For this exercise, reproduce the entries below exactly, but only from the line containing "a => some (f a)" through the line containing "decode 0x10 0xFE", both included.
*** Block opens ***
-- ==== Sys2Proof/Tests/Slice0.lean ====
section
/-! SUPPORT. The model's own tests: ill-formed terms the check refuses, words of every form decoded, single steps against
the vectors of spec/95_test_vectors.md, and for every statement a state and operands that meet its hypotheses. -/

namespace Sys2Proof.Tests

open Sys2Proof.Machine

/-! ## Small states -/

/-- An open session over the memory `m`, the cursor at `a`. -/
def sessionAt (m : Memory) (a : Word) : State :=
  { State.reset with rst := .released, sync := .boundary, z80Place := .cycle (.fetch 0), memory := m, pc := a }

/-- An open session over memory with nothing listed. -/
def session : State := sessionAt [] 0

/-- An open session, HL loaded with `a`. -/
def loadedAt (a : Word) : State := { session with z80HL := a, hlLoaded := true }

/-- A session over `bytes` placed at `a`, the cursor on the first of them, no call pending. -/
def holding (bytes : List Byte) (a : Word) : State := sessionAt (placeBytes bytes a []) a

/-- The pins released and no session open. -/
def lost : State := { session with sync := .lost }

/-- No session open, a broken caller having left the override asserted and the bus driven. -/
def broken : State := { session with sync := .lost, ramOvr := .asserted, dbusDir := .out }

/-- The override asserted and the bus driven, as inside a schedule. -/
def driving : State := { session with ramOvr := .asserted, dbusDir := .out }

/-- The override asserted, the bus not driven. -/
def held : State := { session with ramOvr := .asserted }

/-- The bus driven without the override: a state no run reaches. -/
def fighting : State := { session with dbusDir := .out }

/-- What a step or an operation leaves, seen through `f`; nothing where it stops. -/
def seen {α β : Type} (f : α → β) : Host.Outcome α Fault Refusal → Option β
  | .next a => some (f a)
  | .fault _ => none
  | .refused _ => none

/-- The text, the length and the addresses read of one step over `bytes` placed at `a`. -/
def listed (bytes : List Byte) (a : Word) : Option (Text × Word × List Word) :=
  seen (fun t => (returnedText t, t.pc, t.readTrace)) (step (holding bytes a))

/-! ## Ill-formed terms are refused -/

theorem test_illformed_register : wellFormed (.incR 6) = false ∧ wellFormed (.ldRR 6 0) = false ∧
    wellFormed (.ldRR 0 6) = false ∧ wellFormed (.addR 6) = false ∧ wellFormed (.inRC 6) = false ∧
    wellFormed (.outCR 6) = false ∧ wellFormed (.ldRID .ix 6 0) = false ∧ wellFormed (.passLdRN .iy 6 0) = false := by
  decide

theorem test_illformed_jr_condition : wellFormed (.jrCc 3 0) = false ∧ wellFormed (.passJrCc .ix 0 0) = false := by decide

theorem test_illformed_retn : wellFormed (.retn 1) = false := by decide

theorem test_illformed_nop_column : wellFormed (.edNopX1 5) = false := by decide

theorem test_illformed_nop_block : wellFormed (.edNopX2 4 0) = false ∧ wellFormed (.edNopX2 7 3) = false := by decide

theorem test_illformed_pass_pair : wellFormed (.passLdRpNn .ix 2 0) = false ∧ wellFormed (.passPopRp2 .iy 2) = false ∧
    wellFormed (.passIncRp .ix 2) = false ∧ wellFormed (.passPushRp2 .iy 2) = false := by decide

/-! ## One word of every form (the encodings of files 43 to 48; the words are those of 95_test_vectors.md section 4 where
it has the form) -/

theorem test_decode_unprefixed_x0 :
    decode 0x00 0x00 0x00 0x00 = .nop ∧ decode 0x08 0x00 0x00 0x00 = .exAfAf ∧
    decode 0x10 0xFE 0x00 0x00 = .djnz 0xFE ∧ decode 0x18 0x05 0x00 0x00 = .jr 0x05 ∧
    decode 0x20 0x00 0x00 0x00 = .jrCc 4 0x00 ∧ decode 0x01 0x34 0x12 0x00 = .ldRpNn 0 0x1234 ∧
    decode 0x09 0x00 0x00 0x00 = .addHlRp 0 ∧ decode 0x02 0x00 0x00 0x00 = .ldBcA ∧
    decode 0x12 0x00 0x00 0x00 = .ldDeA ∧ decode 0x22 0x34 0x12 0x00 = .ldNnHl 0x1234 ∧
    decode 0x32 0x00 0xC0 0x00 = .ldNnA 0xC000 ∧ decode 0x0A 0x00 0x00 0x00 = .ldABc ∧
    decode 0x1A 0x00 0x00 0x00 = .ldADe ∧ decode 0x2A 0x34 0x12 0x00 = .ldHlNni 0x1234 ∧
    decode 0x3A 0x07 0x00 0x00 = .ldANni 0x0007 ∧ decode 0x03 0x00 0x00 0x00 = .incRp 0 ∧
    decode 0x0B 0x00 0x00 0x00 = .decRp 0 ∧ decode 0x04 0x00 0x00 0x00 = .incR 0 ∧
    decode 0x34 0x00 0x00 0x00 = .incM ∧ decode 0x05 0x00 0x00 0x00 = .decR 0 ∧ decode 0x35 0x00 0x00 0x00 = .decM ∧
    decode 0x06 0x0A 0x00 0x00 = .ldRN 0 0x0A ∧ decode 0x36 0x20 0x00 0x00 = .ldMN 0x20 ∧
    decode 0x07 0x00 0x00 0x00 = .rlca ∧ decode 0x0F 0x00 0x00 0x00 = .rrca ∧ decode 0x17 0x00 0x00 0x00 = .rla ∧
    decode 0x1F 0x00 0x00 0x00 = .rra ∧ decode 0x27 0x00 0x00 0x00 = .daa ∧ decode 0x2F 0x00 0x00 0x00 = .cpl ∧
    decode 0x37 0x00 0x00 0x00 = .scf ∧ decode 0x3F 0x00 0x00 0x00 = .ccf := by
  decide

theorem test_decode_unprefixed_x1 :
    decode 0x40 0x00 0x00 0x00 = .ldRR 0 0 ∧ decode 0x46 0x00 0x00 0x00 = .ldRM 0 ∧
    decode 0x70 0x00 0x00 0x00 = .ldMR 0 ∧ decode 0x76 0x00 0x00 0x00 = .halt := by
  decide

theorem test_decode_unprefixed_x2 :
    decode 0x80 0x00 0x00 0x00 = .addR 0 ∧ decode 0x86 0x00 0x00 0x00 = .addM ∧ decode 0x88 0x00 0x00 0x00 = .adcR 0 ∧
    decode 0x8E 0x00 0x00 0x00 = .adcM ∧ decode 0x90 0x00 0x00 0x00 = .subR 0 ∧ decode 0x96 0x00 0x00 0x00 = .subM ∧
    decode 0x98 0x00 0x00 0x00 = .sbcR 0 ∧ decode 0x9E 0x00 0x00 0x00 = .sbcM ∧ decode 0xA0 0x00 0x00 0x00 = .andR 0 ∧
    decode 0xA6 0x00 0x00 0x00 = .andM ∧ decode 0xA8 0x00 0x00 0x00 = .xorR 0 ∧ decode 0xAE 0x00 0x00 0x00 = .xorM ∧
    decode 0xB0 0x00 0x00 0x00 = .orR 0 ∧ decode 0xB6 0x00 0x00 0x00 = .orM ∧ decode 0xB8 0x00 0x00 0x00 = .cpR 0 ∧
    decode 0xBE 0x00 0x00 0x00 = .cpM := by
  decide

theorem test_decode_unprefixed_x3 :
    decode 0xC0 0x00 0x00 0x00 = .retCc 0 ∧ decode 0xC1 0x00 0x00 0x00 = .popRp2 0 ∧
    decode 0xC9 0x00 0x00 0x00 = .ret ∧ decode 0xD9 0x00 0x00 0x00 = .exx ∧ decode 0xE9 0x00 0x00 0x00 = .jpHl ∧
    decode 0xF9 0x00 0x00 0x00 = .ldSpHl ∧ decode 0xC2 0x34 0x12 0x00 = .jpCcNn 0 0x1234 ∧
    decode 0xC3 0x00 0x00 0x00 = .jpNn 0x0000 ∧ decode 0xD3 0x01 0x00 0x00 = .outNA 0x01 ∧
    decode 0xDB 0xFE 0x00 0x00 = .inAN 0xFE ∧ decode 0xE3 0x00 0x00 0x00 = .exSpHl ∧
    decode 0xEB 0x00 0x00 0x00 = .exDeHl ∧ decode 0xF3 0x00 0x00 0x00 = .di ∧ decode 0xFB 0x00 0x00 0x00 = .ei ∧
    decode 0xC4 0x34 0x12 0x00 = .callCcNn 0 0x1234 ∧ decode 0xC5 0x00 0x00 0x00 = .pushRp2 0 ∧
    decode 0xCD 0x05 0x00 0x00 = .callNn 0x0005 ∧ decode 0xC6 0x01 0x00 0x00 = .addN 0x01 ∧
    decode 0xCE 0x02 0x00 0x00 = .adcN 0x02 ∧ decode 0xD6 0x03 0x00 0x00 = .subN 0x03 ∧
    decode 0xDE 0x04 0x00 0x00 = .sbcN 0x04 ∧ decode 0xE6 0x0F 0x00 0x00 = .andN 0x0F ∧
    decode 0xEE 0xFF 0x00 0x00 = .xorN 0xFF ∧ decode 0xF6 0x80 0x00 0x00 = .orN 0x80 ∧
    decode 0xFE 0x0D 0x00 0x00 = .cpN 0x0D ∧ decode 0xC7 0x00 0x00 0x00 = .rst 0 := by
  decide

theorem test_decode_cb :
    decode 0xCB 0x00 0x00 0x00 = .cbRlc 0 ∧ decode 0xCB 0x0F 0x00 0x00 = .cbRrc 7 ∧
    decode 0xCB 0x11 0x00 0x00 = .cbRl 1 ∧ decode 0xCB 0x1A 0x00 0x00 = .cbRr 2 ∧
    decode 0xCB 0x23 0x00 0x00 = .cbSla 3 ∧ decode 0xCB 0x2C 0x00 0x00 = .cbSra 4 ∧
    decode 0xCB 0x30 0x00 0x00 = .cbSll 0 ∧ decode 0xCB 0x3F 0x00 0x00 = .cbSrl 7 ∧
    decode 0xCB 0x47 0x00 0x00 = .cbBit 0 7 ∧ decode 0xCB 0x80 0x00 0x00 = .cbRes 0 0 ∧
    decode 0xCB 0xC0 0x00 0x00 = .cbSet 0 0 := by
  decide

theorem test_decode_ed :
    decode 0xED 0x40 0x00 0x00 = .inRC 0 ∧ decode 0xED 0x70 0x00 0x00 = .inC ∧ decode 0xED 0x41 0x00 0x00 = .outCR 0 ∧
    decode 0xED 0x71 0x00 0x00 = .outC0 ∧ decode 0xED 0x42 0x00 0x00 = .sbcHlRp 0 ∧
    decode 0xED 0x4A 0x00 0x00 = .adcHlRp 0 ∧ decode 0xED 0x43 0x34 0x12 = .ldNnRp 0 0x1234 ∧
    decode 0xED 0x4B 0x34 0x12 = .ldRpNni 0 0x1234 ∧ decode 0xED 0x44 0x00 0x00 = .neg 0 ∧
    decode 0xED 0x45 0x00 0x00 = .retn 0 ∧ decode 0xED 0x4D 0x00 0x00 = .reti ∧ decode 0xED 0x46 0x00 0x00 = .im 0 ∧
    decode 0xED 0x47 0x00 0x00 = .ldIA ∧ decode 0xED 0x4F 0x00 0x00 = .ldRA ∧ decode 0xED 0x57 0x00 0x00 = .ldAI ∧
    decode 0xED 0x5F 0x00 0x00 = .ldAR ∧ decode 0xED 0x67 0x00 0x00 = .rrd ∧ decode 0xED 0x6F 0x00 0x00 = .rld ∧
    decode 0xED 0x77 0x00 0x00 = .edNopX1 6 ∧ decode 0xED 0xA0 0x00 0x00 = .ldi ∧ decode 0xED 0xA1 0x00 0x00 = .cpi ∧
    decode 0xED 0xA2 0x00 0x00 = .ini ∧ decode 0xED 0xA3 0x00 0x00 = .outi ∧ decode 0xED 0xA8 0x00 0x00 = .ldd ∧
    decode 0xED 0xA9 0x00 0x00 = .cpd ∧ decode 0xED 0xAA 0x00 0x00 = .ind ∧ decode 0xED 0xAB 0x00 0x00 = .outd ∧
    decode 0xED 0xB0 0x00 0x00 = .ldir ∧ decode 0xED 0xB1 0x00 0x00 = .cpir ∧ decode 0xED 0xB2 0x00 0x00 = .inir ∧
    decode 0xED 0xB3 0x00 0x00 = .otir ∧ decode 0xED 0xB8 0x00 0x00 = .lddr ∧ decode 0xED 0xB9 0x00 0x00 = .cpdr ∧
    decode 0xED 0xBA 0x00 0x00 = .indr ∧ decode 0xED 0xBB 0x00 0x00 = .otdr ∧
    decode 0xED 0x80 0x00 0x00 = .edNopX2 0 0 ∧ decode 0xED 0x00 0x00 0x00 = .edNopX0 0 0 ∧
    decode 0xED 0xC0 0x00 0x00 = .edNopX3 0 0 := by
  decide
*** Block closes ***
■ Solution:
  | .next a => some (f a)
  | .fault _ => none
  | .refused _ => none

/-- The text, the length and the addresses read of one step over `bytes` placed at `a`. -/
def listed (bytes : List Byte) (a : Word) : Option (Text × Word × List Word) :=
  seen (fun t => (returnedText t, t.pc, t.readTrace)) (step (holding bytes a))

/-! ## Ill-formed terms are refused -/

theorem test_illformed_register : wellFormed (.incR 6) = false ∧ wellFormed (.ldRR 6 0) = false ∧
    wellFormed (.ldRR 0 6) = false ∧ wellFormed (.addR 6) = false ∧ wellFormed (.inRC 6) = false ∧
    wellFormed (.outCR 6) = false ∧ wellFormed (.ldRID .ix 6 0) = false ∧ wellFormed (.passLdRN .iy 6 0) = false := by
  decide

theorem test_illformed_jr_condition : wellFormed (.jrCc 3 0) = false ∧ wellFormed (.passJrCc .ix 0 0) = false := by decide

theorem test_illformed_retn : wellFormed (.retn 1) = false := by decide

theorem test_illformed_nop_column : wellFormed (.edNopX1 5) = false := by decide

theorem test_illformed_nop_block : wellFormed (.edNopX2 4 0) = false ∧ wellFormed (.edNopX2 7 3) = false := by decide

theorem test_illformed_pass_pair : wellFormed (.passLdRpNn .ix 2 0) = false ∧ wellFormed (.passPopRp2 .iy 2) = false ∧
    wellFormed (.passIncRp .ix 2) = false ∧ wellFormed (.passPushRp2 .iy 2) = false := by decide

/-! ## One word of every form (the encodings of files 43 to 48; the words are those of 95_test_vectors.md section 4 where
it has the form) -/

theorem test_decode_unprefixed_x0 :
    decode 0x00 0x00 0x00 0x00 = .nop ∧ decode 0x08 0x00 0x00 0x00 = .exAfAf ∧
    decode 0x10 0xFE 0x00 0x00 = .djnz 0xFE ∧ decode 0x18 0x05 0x00 0x00 = .jr 0x05 ∧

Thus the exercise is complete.